Activity: Transcribe the lines of the records starting with the one that has "t.reg (Reg.DDR_CE_CNT i)" in it and ending with the last, and transcribe nothing else.

Stored data:
- Opening Delimiter -

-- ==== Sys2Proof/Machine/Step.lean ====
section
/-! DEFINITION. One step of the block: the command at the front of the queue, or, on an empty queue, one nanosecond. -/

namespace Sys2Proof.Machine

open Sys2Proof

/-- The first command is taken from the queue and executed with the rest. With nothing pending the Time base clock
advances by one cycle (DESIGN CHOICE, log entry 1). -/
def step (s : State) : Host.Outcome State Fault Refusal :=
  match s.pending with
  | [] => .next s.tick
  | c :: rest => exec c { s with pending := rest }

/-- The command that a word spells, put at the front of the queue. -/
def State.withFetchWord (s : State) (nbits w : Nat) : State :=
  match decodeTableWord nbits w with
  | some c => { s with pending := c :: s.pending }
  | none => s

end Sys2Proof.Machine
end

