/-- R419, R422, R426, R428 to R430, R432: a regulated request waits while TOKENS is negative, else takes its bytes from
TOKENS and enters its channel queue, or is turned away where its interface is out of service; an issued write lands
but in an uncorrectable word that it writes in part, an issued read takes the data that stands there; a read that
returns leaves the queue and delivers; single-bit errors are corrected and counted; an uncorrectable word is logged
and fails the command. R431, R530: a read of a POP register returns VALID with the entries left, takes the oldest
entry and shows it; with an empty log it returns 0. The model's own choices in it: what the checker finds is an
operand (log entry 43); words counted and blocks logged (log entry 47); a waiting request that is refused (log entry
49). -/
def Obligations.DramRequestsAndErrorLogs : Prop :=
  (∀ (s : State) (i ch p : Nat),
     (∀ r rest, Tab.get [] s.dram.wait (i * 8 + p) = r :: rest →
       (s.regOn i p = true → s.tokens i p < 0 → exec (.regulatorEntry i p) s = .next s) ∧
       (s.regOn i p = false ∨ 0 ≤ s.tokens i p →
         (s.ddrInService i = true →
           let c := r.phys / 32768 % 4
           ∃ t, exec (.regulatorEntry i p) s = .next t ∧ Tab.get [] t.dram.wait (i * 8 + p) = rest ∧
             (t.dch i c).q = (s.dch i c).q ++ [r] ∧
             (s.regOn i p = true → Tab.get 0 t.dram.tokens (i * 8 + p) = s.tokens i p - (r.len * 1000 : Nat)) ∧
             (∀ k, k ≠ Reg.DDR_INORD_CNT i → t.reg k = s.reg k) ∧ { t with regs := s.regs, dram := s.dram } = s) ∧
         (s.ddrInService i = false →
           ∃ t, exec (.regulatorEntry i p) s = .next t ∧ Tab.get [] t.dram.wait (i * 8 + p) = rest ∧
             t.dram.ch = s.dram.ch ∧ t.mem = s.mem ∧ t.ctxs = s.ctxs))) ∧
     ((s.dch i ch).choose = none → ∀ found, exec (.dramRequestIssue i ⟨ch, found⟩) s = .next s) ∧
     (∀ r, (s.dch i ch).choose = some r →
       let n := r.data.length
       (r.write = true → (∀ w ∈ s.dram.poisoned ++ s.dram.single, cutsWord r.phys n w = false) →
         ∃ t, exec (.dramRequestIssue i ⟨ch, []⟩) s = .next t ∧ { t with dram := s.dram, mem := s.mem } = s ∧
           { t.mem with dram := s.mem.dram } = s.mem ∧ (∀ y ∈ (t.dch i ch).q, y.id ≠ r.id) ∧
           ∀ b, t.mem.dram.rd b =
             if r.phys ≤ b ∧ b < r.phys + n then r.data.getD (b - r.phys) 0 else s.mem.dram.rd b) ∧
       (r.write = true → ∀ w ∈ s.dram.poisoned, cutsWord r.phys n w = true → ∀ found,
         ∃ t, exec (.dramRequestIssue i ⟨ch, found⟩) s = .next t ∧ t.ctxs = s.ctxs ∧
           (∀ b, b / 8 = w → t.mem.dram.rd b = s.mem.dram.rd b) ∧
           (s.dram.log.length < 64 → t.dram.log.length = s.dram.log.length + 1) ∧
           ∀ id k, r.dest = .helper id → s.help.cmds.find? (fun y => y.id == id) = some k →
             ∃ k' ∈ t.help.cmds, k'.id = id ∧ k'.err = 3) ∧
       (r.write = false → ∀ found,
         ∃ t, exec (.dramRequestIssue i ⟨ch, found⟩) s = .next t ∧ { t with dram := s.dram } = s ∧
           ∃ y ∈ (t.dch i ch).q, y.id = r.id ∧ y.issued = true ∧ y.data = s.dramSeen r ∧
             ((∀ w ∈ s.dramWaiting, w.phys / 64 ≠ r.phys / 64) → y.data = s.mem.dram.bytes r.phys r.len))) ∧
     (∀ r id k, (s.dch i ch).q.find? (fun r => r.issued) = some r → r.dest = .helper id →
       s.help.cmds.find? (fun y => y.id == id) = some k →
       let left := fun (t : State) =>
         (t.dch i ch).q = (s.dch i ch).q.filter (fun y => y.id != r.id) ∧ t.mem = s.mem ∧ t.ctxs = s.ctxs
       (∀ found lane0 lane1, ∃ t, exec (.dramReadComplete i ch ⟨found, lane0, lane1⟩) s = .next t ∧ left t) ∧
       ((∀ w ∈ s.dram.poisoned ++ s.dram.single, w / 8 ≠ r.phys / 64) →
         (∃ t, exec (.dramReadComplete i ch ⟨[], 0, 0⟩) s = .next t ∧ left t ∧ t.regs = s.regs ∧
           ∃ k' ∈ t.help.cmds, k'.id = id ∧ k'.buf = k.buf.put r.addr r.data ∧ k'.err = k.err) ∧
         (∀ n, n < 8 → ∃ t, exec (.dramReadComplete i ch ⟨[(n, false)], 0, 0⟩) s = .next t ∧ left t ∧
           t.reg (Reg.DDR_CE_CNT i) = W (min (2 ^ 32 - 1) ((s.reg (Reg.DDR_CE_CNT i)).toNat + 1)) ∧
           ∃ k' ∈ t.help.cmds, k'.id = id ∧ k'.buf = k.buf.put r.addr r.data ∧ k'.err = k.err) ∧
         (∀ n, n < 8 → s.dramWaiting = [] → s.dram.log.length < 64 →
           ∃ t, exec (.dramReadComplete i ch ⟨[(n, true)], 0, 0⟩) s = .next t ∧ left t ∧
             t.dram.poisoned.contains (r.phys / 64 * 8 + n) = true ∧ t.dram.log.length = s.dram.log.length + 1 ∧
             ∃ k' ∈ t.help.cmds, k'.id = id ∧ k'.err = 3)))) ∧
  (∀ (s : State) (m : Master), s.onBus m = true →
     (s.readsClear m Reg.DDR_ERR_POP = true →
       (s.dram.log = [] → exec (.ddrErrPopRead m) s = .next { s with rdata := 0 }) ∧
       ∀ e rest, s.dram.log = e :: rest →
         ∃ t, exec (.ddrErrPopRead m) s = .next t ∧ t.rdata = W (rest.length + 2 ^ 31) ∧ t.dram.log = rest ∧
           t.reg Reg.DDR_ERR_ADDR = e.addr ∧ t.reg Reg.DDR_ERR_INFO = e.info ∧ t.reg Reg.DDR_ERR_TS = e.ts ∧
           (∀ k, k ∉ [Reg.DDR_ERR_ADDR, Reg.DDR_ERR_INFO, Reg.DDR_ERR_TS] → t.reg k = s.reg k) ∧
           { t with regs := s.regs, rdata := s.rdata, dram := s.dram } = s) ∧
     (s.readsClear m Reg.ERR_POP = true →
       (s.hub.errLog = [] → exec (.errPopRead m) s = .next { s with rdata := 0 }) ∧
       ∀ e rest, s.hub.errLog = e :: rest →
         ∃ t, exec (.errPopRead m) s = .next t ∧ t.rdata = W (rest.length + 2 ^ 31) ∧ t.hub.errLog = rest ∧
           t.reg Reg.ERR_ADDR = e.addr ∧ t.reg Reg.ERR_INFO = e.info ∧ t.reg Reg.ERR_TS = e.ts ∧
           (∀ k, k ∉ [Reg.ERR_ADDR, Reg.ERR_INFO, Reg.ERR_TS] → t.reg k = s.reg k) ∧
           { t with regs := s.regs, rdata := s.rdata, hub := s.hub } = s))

- Closing Delimiter -

Response box:
           t.reg (Reg.DDR_CE_CNT i) = W (min (2 ^ 32 - 1) ((s.reg (Reg.DDR_CE_CNT i)).toNat + 1)) ∧
           ∃ k' ∈ t.help.cmds, k'.id = id ∧ k'.buf = k.buf.put r.addr r.data ∧ k'.err = k.err) ∧
         (∀ n, n < 8 → s.dramWaiting = [] → s.dram.log.length < 64 →
           ∃ t, exec (.dramReadComplete i ch ⟨[(n, true)], 0, 0⟩) s = .next t ∧ left t ∧
             t.dram.poisoned.contains (r.phys / 64 * 8 + n) = true ∧ t.dram.log.length = s.dram.log.length + 1 ∧
             ∃ k' ∈ t.help.cmds, k'.id = id ∧ k'.err = 3)))) ∧
  (∀ (s : State) (m : Master), s.onBus m = true →
     (s.readsClear m Reg.DDR_ERR_POP = true →
       (s.dram.log = [] → exec (.ddrErrPopRead m) s = .next { s with rdata := 0 }) ∧
       ∀ e rest, s.dram.log = e :: rest →
         ∃ t, exec (.ddrErrPopRead m) s = .next t ∧ t.rdata = W (rest.length + 2 ^ 31) ∧ t.dram.log = rest ∧
           t.reg Reg.DDR_ERR_ADDR = e.addr ∧ t.reg Reg.DDR_ERR_INFO = e.info ∧ t.reg Reg.DDR_ERR_TS = e.ts ∧
           (∀ k, k ∉ [Reg.DDR_ERR_ADDR, Reg.DDR_ERR_INFO, Reg.DDR_ERR_TS] → t.reg k = s.reg k) ∧
           { t with regs := s.regs, rdata := s.rdata, dram := s.dram } = s) ∧
     (s.readsClear m Reg.ERR_POP = true →
       (s.hub.errLog = [] → exec (.errPopRead m) s = .next { s with rdata := 0 }) ∧
       ∀ e rest, s.hub.errLog = e :: rest →
         ∃ t, exec (.errPopRead m) s = .next t ∧ t.rdata = W (rest.length + 2 ^ 31) ∧ t.hub.errLog = rest ∧
           t.reg Reg.ERR_ADDR = e.addr ∧ t.reg Reg.ERR_INFO = e.info ∧ t.reg Reg.ERR_TS = e.ts ∧
           (∀ k, k ∉ [Reg.ERR_ADDR, Reg.ERR_INFO, Reg.ERR_TS] → t.reg k = s.reg k) ∧
           { t with regs := s.regs, rdata := s.rdata, hub := s.hub } = s))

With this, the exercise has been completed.